Il y a quatre ans exactement, un gris mercredi de novembre, il me semblait que j'avais reçu quelque chose de très lourd sur la tête. J'étais comme étourdie, abasourdie, essayant de trouver du sens à un événement incompréhensible. Je regardais mon amie Paula qui titubait de rage et de désespoir, anéantie par le choc, plus que moi encore parce qu'elle était beaucoup plus impliquée et militante. Tout autour de nous, le Tenessee était en liesse: les Américains venaient de réélire Bush et Memphis se rengorgeait.
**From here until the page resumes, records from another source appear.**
-- ==== Sys2Proof/Machine/Dispatch.lean ====
section
/-! DEFINITION. Dispatch.lean: the meaning of every instruction and event, one arm each. -/

namespace Sys2Proof.Machine

open Sys2Proof
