/-- What is due at a core. -/
def State.coreEvents (s : State) (c : Nat) : List (State → Res) :=
  due ((s.ringsOf c).any (fun e => !e.2.frozen && e.2.cards.any (fun k => k.st == .published) &&
    decide ((e.2.cards.filter Card.admitted).length < 32))) (execCardAdmit c) ++
  due ((s.ringsFrom c (s.core c).nextRel).any (fun e => (s.releasable e.1 e.2).isSome)) (execCardRelease c) ++
  (((List.range 4).map (Engine.copy c) ++ (List.range 4).map (Engine.half c) ++ [Engine.attn c, Engine.rot c] ++
    (s.rotsOf c true).map Engine.rot).flatMap s.engineEvents) ++
  (s.rotsOf c false).flatMap (fun n => due (s.rotLate n).isSome (execRotTimeout n))

/-- The shared engines that have cards. -/
def State.ismvEvents (s : State) : List (State → Res) :=
  if s.ismvq.isEmpty then [] else (List.range 8).flatMap (fun st => s.engineEvents (.ismv st))

/-- What is due at a context. -/
def State.ctxEvents (s : State) (vd ctx : Nat) : List (State → Res) :=
  let ws := s.contextWgs vd ctx
  due (!ws.isEmpty && ws.all (fun e => s.wgStill e.1 e.2)) (execContextSave vd ctx) ++
  due (s.takes vd ctx && (s.waitingLaunch vd ctx).isNone && (s.nextQueue vd ctx).isSome) (execLaunchRecordRead vd ctx)

/-- What is due at a launch. -/
def State.launchEvents (s : State) (l : Nat) (la : Launch) : List (State → Res) :=
  due (la.over' && !(la.waiting && s.awaits la.vd la.ctx (vaOf (BitVec.ofNat 64 la.rcd.cntaddr)))) (execLaunchCompletionAdd l)

/-- What is due at a virtual device. -/
def State.vdEvents (s : State) (vd : Nat) (v : VDev) : List (State → Res) :=
  due (v.st == .running && (State.nextPlace (s.placementRound vd) vd v.lastCtx).isSome) (execGangPlacement vd) ++
  due (!v.capped && v.pcap != 0 && decide (v.pcap < v.power)) (execPcapExceeded vd) ++
  due (v.st == .running && v.wdog != 0 && decide (v.progress + 1300000 * v.wdog ≤ s.clock) && s.hasWork vd)
    (execWatchdogExpire vd) ++
  due (v.st == .killing || v.st == .draining || v.st == .scrubbing) (execKillDrainComplete vd) ++
  due (v.st == .resetting && v.racks.isEmpty) (execReincarnationComplete vd) ++
  (if v.st == .resetting && decide (v.rackAt + 130000000 ≤ s.clock) then v.racks.map (fun d => execReincarnationTimeout vd d)
    else []) ++
  v.streams.flatMap (fun e =>
    due (match e.2.stallAt with | some t => decide (t + 13000000 ≤ s.clock) | none => false) (execStreamFault vd e.1) ++
    due (match e.2.oldTill with | some t => t != 0 && decide (t ≤ s.clock) | none => false) (execOldKeyDrop vd e.1))

/-- Whether a scheduling pass is due: the grant of a held sub-partition has ended, or a virtual device with a waiting
workgroup would get an unheld one (R470). -/
def State.passDue (s : State) : Bool :=
  s.sps.any (fun e => e.2.holder != 0 && e.2.next.isNone && decide (e.2.till ≤ s.clock) && s.populated (e.1 / 4)) ||
    (s.vds.any (fun e => e.2.st == .running && !(s.waitingShapes e.1).isEmpty) &&
      (let d := s.dueSps
       let p := Pass.settle d (640 * (s.vds.length + 1)) (d.foldl (Pass.choose d) ⟨s.noteReady, [], []⟩)
       p.got.any (fun e => e.2 != 0 && (s.sp e.1).holder != e.2)))

/-- What is due at a consensus group. -/
def State.groupEvents (s : State) (n : Nat) (c : CGroup) : List (State → Res) :=
  due (c.st != .idle && decide (c.openAt + c.timeout * 1300000 ≤ s.clock)) (execConsensusRoundTimeout n)

/-- The matching phase of a cycle: one every 156.25 ns (R362). -/
def phaseAt (clock : Nat) : Nat := clock * 16 / 3250 % 256

/-- Everything that is due now, in one order. -/
def State.events (s : State) : List (State → Res) :=
  s.waves.flatMap (fun e => s.waveEvents e.1 e.2) ++
  s.wgs.flatMap (fun e => s.wgEvents e.1 e.2) ++
  s.launches.flatMap (fun e => s.launchEvents e.1 e.2) ++
  s.ctxs.flatMap (fun e => s.ctxEvents (e.1 / 64) (e.1 % 64)) ++
  s.vds.flatMap (fun e => s.vdEvents e.1 e.2) ++
  due s.passDue (fun s => .next s.schedule) ++
  s.busyCores.flatMap s.coreEvents ++
  s.ismvEvents ++
  due (!s.boot.throttle && decide (s.boot.limit < s.boot.pnow)) execPlimitExceeded ++
  (List.range 16).flatMap (fun n => due (s.dwellDue n) (execDwellStart n)) ++
  s.kvops.flatMap (fun e => due (e.2.any (fun o => !s.kvHeld e.1 o)) (execKvHomeOperation e.1)) ++
  s.kvcopies.flatMap (fun e => due (!e.2.isEmpty) (execKvdemCopyDone e.1)) ++
  (s.ballots.filter s.ballotDue).map (fun b => execConsensusVote b.wave) ++
  s.cgs.flatMap (fun e => s.groupEvents e.1 e.2) ++
  due (s.cgs.any (fun e => e.2.st == .reduce) && s.phase != phaseAt s.clock) (execConsensusPhase (phaseAt s.clock)) ++
  s.fgs.flatMap (fun e => due (e.2.held.any (fun h => decide (h.2.2.2.2.2 + e.2.cycles ≤ s.clock)))
    (execRotHeldGrantExpire (e.1 / 64) (e.1 % 64))) ++
  s.holdoff.flatMap (fun e => due (decide (e.2 ≤ s.clock)) (execMigrationHoldoffExpire (e.1 / 2) (e.1 % 2 == 1))) ++
  (if s.sweepDue then (List.range 9).flatMap (fun r => match s.sweepNext r with
    | some x => [execScrubSweepPage x.1 x.2]
    | none => []) else []) ++
  (match s.pfRestart with
    | some t => [fun _ => .next t]
    | none => []) ++
  (match s.takeCommand with
    | some _ => [fun s => .next (s.takeCommand.getD s)]
    | none => []) ++
  (match s.nextCommand with
    | some r => [fun s => s.beginCommand r]
    | none => [])

/-- The event that happens now, where one is due: their turn goes round with the clock. -/
def State.nextEvent (s : State) : Option (State → Res) :=
  match s.events with
  | [] => none
  | l => l[s.clock / 2 % l.length]?

/-! ## Ready waves (R54, R55) -/

/-- Whether a pre-emption stops a wave before its next instruction: it stands at a reconverged point, or its time has
passed and no latch chain is open (R63, R64). -/
def Wave.stops (w : Wave) (clock : Nat) : Bool :=
  match w.preempt with
  | some t => w.reconverged || (decide (t ≤ clock) && w.chain == 0)
  | none => false

/-- A wave that can issue. One whose round has resolved issues nothing until it has committed or rolled back (R379). A TLBINV
that waits goes on even where a pre-emption is asked for (R456). -/
def State.ready (s : State) (w : Wave) : Bool :=
  (match Tab.get? s.wgs w.wg with
    | some g => !s.cappedVd g.vd && (match w.busy with
      | .no => !w.stops s.clock
      | .inv a n => !s.contextBusy g.vd g.ctx a n
      | _ => false)
    | none => false) &&
    w.trap.isNone && !w.rft && !w.halted && w.issuePc.isSome && !(w.spec.isSome && (s.roundResult w).isSome)

/-- The ready waves of a sub-partition. -/
def State.readyOn (s : State) (sp : Nat) : List (Nat × Wave) := s.waves.filter (fun e => spOf e.1 == sp && s.ready e.2)

/-- The context of a wave, as VDID × 64 + context. -/
def State.ctxKeyOf (s : State) (w : Wave) : Nat :=
  match Tab.get? s.wgs w.wg with
  | some g => ctxKey g.vd g.ctx
  | none => 0

/-- The weight of a context in the issue of a sub-partition. -/
def State.issueWeight (s : State) (c : Nat) : Int :=
  match Tab.get? s.ctxs c with
  | some x => x.weight
  | none => 1

/-- Deficit rounds until one of the contexts with a ready wave has a positive deficit (R54). -/
def deficitAfter (weight : Nat → Int) (cs : List Nat) (t : Tab Int) : Tab Int :=
  let n := roundsUntil (cs.map (fun c => (Tab.getD t c 0, 16 * weight c)))
  cs.foldl (fun t c => Tab.put t c (afterRounds n (Tab.getD t c 0) (16 * weight c))) t

/-- The context served next: ascending from the one after the last served. -/
def nextContext (cs : List Nat) (t : Tab Int) (last : Nat) : Option Nat :=
  let l := cs.filter (fun c => decide (0 < Tab.getD t c 0))
  let least (l : List Nat) : Option Nat := l.foldl (fun b c => match b with
    | none => some c
    | some x => some (min x c)) none
  match least (l.filter (fun c => last < c)) with
  | some c => some c
  | none => least l

/-- The age of a wave: its workgroup's place in the order of placement, then `%waveid`. -/
def State.ageOf (s : State) (w : Wave) : Nat :=
  match Tab.get? s.wgs w.wg with
  | some g => g.age * 32 + w.waveid
  | none => 0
Jamais je n'ai autant détesté les jolies têtes vides des élèves de cette école, qui roucoulaient de joie sans avoir la moindre idée des enjeux politiques d'une telle décision.
Quatre ans plus tard, j'ai du mal à croire que l'impossible s'est réalisé, que ce à quoi nous n'osions croire a trouvé une forme et une place dans la réalité: Barack Obama a été élu président des Etats-Unis. Dans ma petite ville du New Jersey, à forte majorité démocrate, l'ambiance est à la fête. Hier, les élèves ont voté, et Obama l'a emporté, aussi bien au collège qu'au lycée. Aujourd'hui, pas d'euphorie ni d'exultation comme à Memphis, mais de grands sourires.
"A quelle heure tu t'es couché?
- Ah, j'ai attendu la fin du discours.
- Moi, après Ohio, je savais que c'était gagné, alors je suis allé dormir."
On a envie de croire que le plus dur est passé.
Hardly: ça ne fait que commencer. Let's get to work!